Re: [PATCH v2 1/2] powerpc64: Add optimized assembly for sha256-compress-n

7 May 2024

      On Sun, 2024-05-05 at 16:10 +0200, Niels Möller wrote:
...
Eric Richter erichte@linux.ibm.com writes:
...
This patch introduces an optimized powerpc64 assembly
implementation for
sha256-compress-n. This takes advantage of the vshasigma
instruction, as
well as unrolling loops to best take advantage of running
instructions
in parallel.
Thanks. I'm now having a closer read of the assembly code. Comments
below.
...
+C ROUND(A B C D E F G H R EXT)
+define(`ROUND', `

vadduwm	VT1, VK, IV($9)               C VT1: k+W
vadduwm	VT4, $8, VT1                  C VT4: H+k+W

lxvw4x	VSR(VK), TK, K                C Load Key
addi	TK, TK, 4	              C Increment Pointer

to next key

vadduwm	VT2, $4, $8	              C VT2: H+D
vadduwm	VT2, VT2, VT1                 C VT2:

H+D+k+W

vshasigmaw	SIGE, $5, 1, 0b1111   C Sigma(E)  Se
vshasigmaw	SIGA, $1, 1, 0        C Sigma(A)  Sa

vxor	VT3, $2, $3                   C VT3: b^c
vsel	VT0, $7, $6, $5	              C VT0: Ch.
vsel	VT3, $3, $1, VT3              C VT3: Maj(a,b,c)

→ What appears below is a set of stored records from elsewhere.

theorem Forest.merge_internals (i : Nat) (hn : n ≤ i) (hi : i < z.toNat + 1) :
    NodeIs t' i (fun a => a.kind = .internal ∧ a.left.toNat < i ∧ a.right.toNat < i ∧ a.left ≠ a.right) := by
  rcases Nat.lt_succ_iff_lt_or_eq.mp hi with hi | rfl
  · exact hm.nodeIs hi (fun _ _ h => h) (hf.internals i hn hi)
  · refine ⟨_, hm.made, rfl, hf.queued x (by simp), hf.queued y (by simp), ?_⟩
    have hnodup := hf.nodup
    rw [List.nodup_cons] at hnodup
    exact fun e : x = y => hnodup.1 (by simp [e])

include hq in
theorem Forest.merge_linked (hz : z.toNat < 511) (i : Nat) (hi : i < z.toNat + 1) : NodeIs t' i (fun a =>
    (BitVec.ofNat 9 i ∈ q' ∧ a.parent = Config.null) ∨
    (BitVec.ofNat 9 i ∉ q' ∧ i < a.parent.toNat ∧ a.parent.toNat < z.toNat + 1 ∧
      NodeIs t' a.parent.toNat (fun p => p.left.toNat = i ∨ p.right.toNat = i))) := by
  obtain ⟨hxy, hyqs, -⟩ : x ∉ y :: qs ∧ y ∉ qs ∧ qs.Nodup := by
    simpa only [List.nodup_cons] using hf.nodup
  rcases Nat.lt_succ_iff_lt_or_eq.mp hi with hi | rfl
  · have hii : (BitVec.ofNat 9 i : NodeIdx).toNat = i := nodeIdx_toNat (by omega)
    have hne : (BitVec.ofNat 9 i : NodeIdx) ≠ z := fun e => by rw [e] at hii; omega
    have mem_q' : BitVec.ofNat 9 i ∈ q' ↔ BitVec.ofNat 9 i ∈ qs := by simp [hq.mem_iff, hne]
    obtain ⟨a, ha, hl⟩ := hf.linked i hi
    refine ⟨_, hm.kept i a (by omega) ha, ?_⟩
    by_cases hc : i = x.toNat ∨ i = y.toNat
    · rw [if_pos hc, mem_q']
      refine .inr ⟨?_, hi, Nat.lt_succ_self _, _, hm.made, hc.imp Eq.symm Eq.symm⟩
      rcases hc with rfl | rfl
      · rw [BitVec.ofNat_toNat, BitVec.setWidth_eq]
        exact fun h => hxy (List.mem_cons_of_mem _ h)
      · rw [BitVec.ofNat_toNat, BitVec.setWidth_eq]
        exact hyqs
    · rw [if_neg hc, mem_q']
      have hix : (BitVec.ofNat 9 i : NodeIdx) ≠ x := fun e => hc (.inl (by rw [← e, hii]))
      have hiy : (BitVec.ofNat 9 i : NodeIdx) ≠ y := fun e => hc (.inr (by rw [← e, hii]))
      simp only [List.mem_cons, hix, hiy, false_or] at hl
      refine hl.imp_right fun ⟨hn, hlt, hpz, hp⟩ => ⟨hn, hlt, Nat.lt_succ_of_lt hpz, ?_⟩
      exact hm.nodeIs hpz (fun _ _ h => h) hp
  · refine ⟨_, hm.made, .inl ⟨?_, rfl⟩⟩
    rw [BitVec.ofNat_toNat, BitVec.setWidth_eq, hq.mem_iff]
    exact List.mem_cons_self

theorem Forest.merge_children (hz : z.toNat < 511) (i : Nat) (hn : n ≤ i) (hi : i < z.toNat + 1) (a : Node)
    (ha : t'[i]? = some a) (b : Bool) (c : Node) (hc : t'[(childOf a b).toNat]? = some c) : c.parent.toNat = i := by
  have hx : x.toNat < z.toNat := hf.queued x (by simp)
  have hy : y.toNat < z.toNat := hf.queued y (by simp)
  rcases Nat.lt_succ_iff_lt_or_eq.mp hi with hi | rfl
  · obtain ⟨a0, ha0, rfl⟩ := hm.old hf hi ha
    have hchild : childOf (if i = x.toNat ∨ i = y.toNat then { a0 with parent := z } else a0) b = childOf a0 b := by
      split <;> rfl
    rw [hchild] at hc
    have hlt : (childOf a0 b).toNat < i := by
      obtain ⟨a1, ha1, -, hleft, hright, -⟩ := hf.internals i hn hi
      cases ha0.symm.trans ha1
      cases b
      · exact hleft
      · exact hright
    obtain ⟨c0, hc0, rfl⟩ := hm.old hf (hlt.trans hi) hc
    have hparent : c0.parent.toNat = i := hf.children i hn hi a0 ha0 b c0 hc0
    have notRoot : ∀ j ∈ x :: y :: qs, (childOf a0 b).toNat ≠ j.toNat := fun j hj e => by
      rw [e] at hc0
      rw [hf.parent_of_mem hj hc0] at hparent
      exact absurd hparent (by simp [Config.null]; omega)
    rw [if_neg (not_or.mpr ⟨notRoot x (by simp), notRoot y (by simp)⟩)]
    exact hparent
  · cases ha.symm.trans hm.made
    have hb : (childOf (internalNode (weightOf t x + weightOf t y) x y) b).toNat = x.toNat ∨
        (childOf (internalNode (weightOf t x + weightOf t y) x y) b).toNat = y.toNat := by
      cases b
      · exact .inl rfl
      · exact .inr rfl
    obtain ⟨c0, -, rfl⟩ := hm.old hf (by rcases hb with e | e <;> omega) hc
    rw [if_pos hb]

include hq in
/-- One merge keeps the forest: the two first trees of the queue become one. -/
theorem Forest.merge (hz : z.toNat < 511) (hnz : n ≤ z.toNat) : Forest t' n (z.toNat + 1) q' where
  leaves i hi := hm.nodeIs (by omega) (fun _ _ h => h) (hf.leaves i hi)
  ascending := hf.merge_ascending hm hnz
  internals := hf.merge_internals hm
  linked := hf.merge_linked hm hq hz
  children := hf.merge_children hm hz
  nodup := by
    have hzq : z ∉ qs := fun h => absurd (hf.queued z (by simp [h])) (lt_irrefl _)
    have hnodup := hf.nodup
    rw [List.nodup_cons, List.nodup_cons] at hnodup
    exact hq.nodup_iff.mpr (List.nodup_cons.mpr ⟨hzq, hnodup.2.2⟩)
  queued j hj := by
    rw [hq.mem_iff, List.mem_cons] at hj
    rcases hj with rfl | hj
    · exact Nat.lt_succ_self _
    · exact Nat.lt_succ_of_lt (hf.queued j (by simp [hj]))
  length := by
    have h1 := hf.length
    have h2 := hq.length_eq
    simp only [List.length_cons] at h1 h2
    omega

end Merge

/-- A merge takes the two first entries of the queue and puts the node over them into what is left (R196). -/
theorem mergeOnce_of_cons {b : Builder} {x y : NodeIdx} {qs : List NodeIdx} (z : NodeIdx) (hq : b.pq = x :: y :: qs)
    (hp : b.pend.code = .none) :
    mergeOnce z b = { b with
      node := mergedNodes b.node x y z, pq := pqInsert (mergedNodes b.node x y z) z qs } := by
  simp [mergeOnce, pqExtractMin, mergedNodes, hq, hp]

theorem Forest.mergeOnce {b : Builder} {n z : Nat} (h : Forest b.node n z b.pq) (hp : b.pend.code = .none)
    (hn : n ≤ 256) (hnz : n ≤ z) (hz : z + 1 < 2 * n) :
    (mergeOnce (BitVec.ofNat 9 z) b).pend = b.pend ∧
    Forest (mergeOnce (BitVec.ofNat 9 z) b).node n (z + 1) (mergeOnce (BitVec.ofNat 9 z) b).pq := by
  have hzi : (BitVec.ofNat 9 z : NodeIdx).toNat = z := nodeIdx_toNat (by omega)
  obtain ⟨x, y, qs, hq⟩ : ∃ x y qs, b.pq = x :: y :: qs := by
    have hlen := h.length
    match hb : b.pq with
    | [] | [_] => rw [hb] at hlen; simp at hlen; omega
    | x :: y :: qs => exact ⟨x, y, qs, rfl⟩
  rw [mergeOnce_of_cons _ hq hp]
  refine ⟨rfl, ?_⟩
  rw [hq] at h
  have below : ∀ j ∈ x :: y :: qs, j ≠ BitVec.ofNat 9 z := fun j hj e => by
    have := h.queued j hj
    rw [e, hzi] at this
    omega
  have hm : Merged b.node _ x y _ :=
    merged_mergedNodes b.node (z := BitVec.ofNat 9 z) (by omega) (below x (by simp)) (below y (by simp))
  have hmerge := Forest.merge (z := BitVec.ofNat 9 z) (by rwa [hzi]) hm
    (pqInsert_perm (mergedNodes b.node x y (BitVec.ofNat 9 z)) _ qs) (by omega) (by omega)
  rwa [hzi] at hmerge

vadduwm	VT4, VT4, VT0                 C VT4: Hkw +

Ch.

vadduwm	VT3, VT3, VT4                 C VT3: HkW +

Ch. + Maj.

vadduwm	VT0, VT0, VT2                 C VT0: Ch. +

DHKW

vadduwm	$8, SIGE, SIGA                C Anext: Se
Sa
vadduwm	$4, VT0, SIGE                 C Dnext: Ch.
DHKW + Se
vadduwm	$8, $8, VT3                   C Anext:

Se+Sa+HkW+Ch.+Maj.

C Schedule (data) for 16th round in future
C Extend W[i]
ifelse(`$10', `1', `
vshasigmaw	SIGE, IV($9 + 14), 0, 0b1111

vshasigmaw	SIGA, IV($9 + 1), 0, 0b0000

vadduwm		IV($9), IV($9), SIGE

vadduwm		IV($9), IV($9), SIGA

vadduwm		IV($9), IV($9), IV($9 + 9)

')

+')
I think it would be a bit simpler to take out the extend logic to its
own macro.
...
+define(`EXTENDROUND',	`ROUND($1, $2, $3, $4, $5, $6, $7, $8, $9,
1)')
If you do that, then you would define

  define(`EXTENDROUND',	`ROUND($1, $2, $3, $4, $5, $6, $7, $8, $9)
EXTEND($9)')
(In other related code, input expansion is done at the beginning of a
round iteration rather than at the end, but doing at the end like you
do
may be better scheduling).
Makes sense, I'll move that extend logic into its own macro.
You are correct, the expansion logic was moved to the end of the round
for an improvement to scheduling on the CPU. The vshasigma instructions
take more cycles and are scheduled on a different unit than the other
arithmetic operations. This allows those to work in parallel with the
beginning of the next round, as there are no dependent registers until
the next vshasigma instructions in-round.
...
...
+define(`LOAD', `

IF_BE(`lxvw4x	VSR(IV($1)), 0, INPUT')
IF_LE(`
lxvd2x	VSR(IV($1)), 0, INPUT

vperm	IV($1), IV($1), IV($1), VT0

')
addi	INPUT, INPUT, 4

+')

+define(`DOLOADS', `

IF_LE(`DATA_LOAD_VEC(VT0, .load_swap, T1)')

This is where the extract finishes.